4. During an assessment, the nurse notices that a patient is handling a small charm that is tied to a leather strip around their neck. Which action by the nurse is appropriate?
- A. Ask the patient about the item and its significance.
- B. Ask the patient to lock the item with other valuables in the hospital's safe.
- C. Tell the patient that a family member should take valuables home.

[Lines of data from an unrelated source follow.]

-- ==== Sys2Proof/Machine/Dispatch.lean ====
section
/-!
DEFINITION. Dispatch: one arm for each instruction, one direct call of its meaning (rules R83, R85). It reads no run
state: `step` asks whether the core is Running (rule R80, log entry 4).
-/

namespace Sys2Proof.Machine

def exec (i : Instr) (s : State) : Host.Outcome State Fault Refusal :=
  match i with
  | .hlt => Sys2Proof.Machine.execHlt s
  | .ldi a imm => Sys2Proof.Machine.execLdi a imm s
  | .prn a => Sys2Proof.Machine.execPrn a s
  | .st a b => Sys2Proof.Machine.execSt a b s
  | .add a b => Sys2Proof.Machine.execAdd a b s
  | .sub a b => Sys2Proof.Machine.execSub a b s
  | .mul a b => Sys2Proof.Machine.execMul a b s
  | .and a b => Sys2Proof.Machine.execAnd a b s
  | .or a b => Sys2Proof.Machine.execOr a b s
  | .push a => Sys2Proof.Machine.execPush a s
  | .pop a => Sys2Proof.Machine.execPop a s
  | .call a => Sys2Proof.Machine.execCall a s
  | .ret => Sys2Proof.Machine.execRet s
  | .jmp a => Sys2Proof.Machine.execJmp a s

end Sys2Proof.Machine
end

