-- ==== Sys2Proof/Machine/Core.lean ====
section
/-!
DEFINITION. The machine as the host's interface names it.
-/

def Sys2Proof.core : Host.Core := { State := Sys2Proof.Machine.State, Fault := Sys2Proof.Machine.Fault, Refusal := Sys2Proof.Machine.Refusal, step := Sys2Proof.Machine.step, reset := Sys2Proof.Machine.State.reset }
end

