/-! ### The frame of an effect -/

/-- Without the sets-pc bit, `pc` moves by the instruction's length (rule R86). -/
theorem Effect.pc_of_plain (h : Effect i s t) (hplain : setsPc i.opcode = false) :
    t.pc = s.pc + BitVec.ofNat 8 (instructionLength i.opcode) := by
  rw [instructionLength, operandCount_opcode]
  have hcall : setsPc Opcode.call = true := by decide
  have hret : setsPc Opcode.ret = true := by decide
  have hjmp : setsPc Opcode.jmp = true := by decide
  cases h with
  | call => exact absurd (hcall.symm.trans hplain) (by decide)
  | ret => exact absurd (hret.symm.trans hplain) (by decide)
  | jmp => exact absurd (hjmp.symm.trans hplain) (by decide)
  | _ => rfl

/-- A cell that the instruction does not store to reads as before (rule R43). -/
theorem Effect.memRead_eq (h : Effect i s t) {c : Byte} (hc : c ∉ storeCells i s) : t.memRead c = s.memRead c := by
  cases h with
  | st _ ha =>
    rw [memRead_setPc, memRead_stAction, if_neg]
    simpa [storeCells, regIndex_of_names ha] using hc
  | push =>
    have hne : c ≠ s.sp - 1 := by simpa [storeCells] using hc
    rw [memRead_setPc, memRead_pushAction, if_neg hne]
  | call =>
    have hne : c ≠ s.sp - 1 := by simpa [storeCells] using hc
    rw [memRead_callAction, if_neg hne]
  | _ => rfl

theorem ne_of_not_mem_regIndex {a : Byte} {ra r : RegId} (ha : Names a ra) (hr : r ∉ (regIndex a).toList) :
    r ≠ ra := by
  rw [regIndex_of_names ha] at hr
  simpa using hr

/-- A register outside the table of written registers is as before (rule R24). -/
theorem Effect.readReg_eq (h : Effect i s t) {r : RegId} (hr : r ∉ writtenRegs i) : t.readReg r = s.readReg r := by
  cases h with
  | ldi _ imm ha => rw [readReg_setPc, readReg_ldiAction, if_neg (ne_of_not_mem_regIndex ha hr).symm]
  | add _ ha => exact readReg_aluAction_other s .add _ _ (ne_of_not_mem_regIndex ha hr)
  | sub _ ha => exact readReg_aluAction_other s .sub _ _ (ne_of_not_mem_regIndex ha hr)
  | mul _ ha => exact readReg_aluAction_other s .mul _ _ (ne_of_not_mem_regIndex ha hr)
  | and _ ha => exact readReg_aluAction_other s .and _ _ (ne_of_not_mem_regIndex ha hr)
  | or _ ha => exact readReg_aluAction_other s .or _ _ (ne_of_not_mem_regIndex ha hr)
  | pop _ ha =>
    have hsp : r ≠ 7 := List.ne_of_not_mem_cons hr
    have hne := ne_of_not_mem_regIndex ha (List.not_mem_of_not_mem_cons hr)
    rw [readReg_setPc, readReg_popAction, if_neg hsp.symm, if_neg hne.symm]
  | push =>
    have hsp : r ≠ 7 := by simpa [writtenRegs] using hr
    rw [readReg_setPc, readReg_pushAction, if_neg hsp.symm]
  | call =>
    have hsp : r ≠ 7 := by simpa [writtenRegs] using hr
    rw [readReg_callAction, if_neg hsp.symm]
  | ret =>
    have hsp : r ≠ 7 := by simpa [writtenRegs] using hr
    rw [readReg_retAction, if_neg hsp.symm]
  | _ => rfl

- D. No action is necessary.
Correct answer: A
Rationale: The small charm tied to a leather strip is likely an amulet, which many cultures consider an important means of protection from 'evil spirits.' When a patient appears to have a health practice the nurse is unfamiliar with, the nurse should ask for clarification in a non-judgmental way that communicates acceptance of their beliefs and allows for open communication. Thus, the nurse in this situation should inquire about the amulet's meaning to the patient. Asking the patient to lock the item with other valuables in the hospital's safe, telling the patient that a family member should take valuables home, or doing nothing does not address the importance or meaning of a cultural health practice to the patient and does not allow the nurse to gain an understanding of the patient's cultural health practices.
5. During a heritage assessment, which question is most appropriate for the nurse to ask?
- A. "Do you smoke?"?
- B. "What is your religion?"?
- C. "Do you have a history of heart disease?"?
- D. "How many years have you lived in the United States?"?
Correct answer: D
Rationale: During a heritage assessment, it is crucial for the nurse to ask questions related to a person's country of ancestry, years in the United States, cultural practices, beliefs, and values. By asking about the number of years lived in the United States, the nurse can gain insights into the individual's cultural background and heritage. Options B, C, and A are not directly related to assessing heritage. Asking about religion only addresses one aspect of heritage, while smoking history and health history do not provide a comprehensive view of a person's heritage.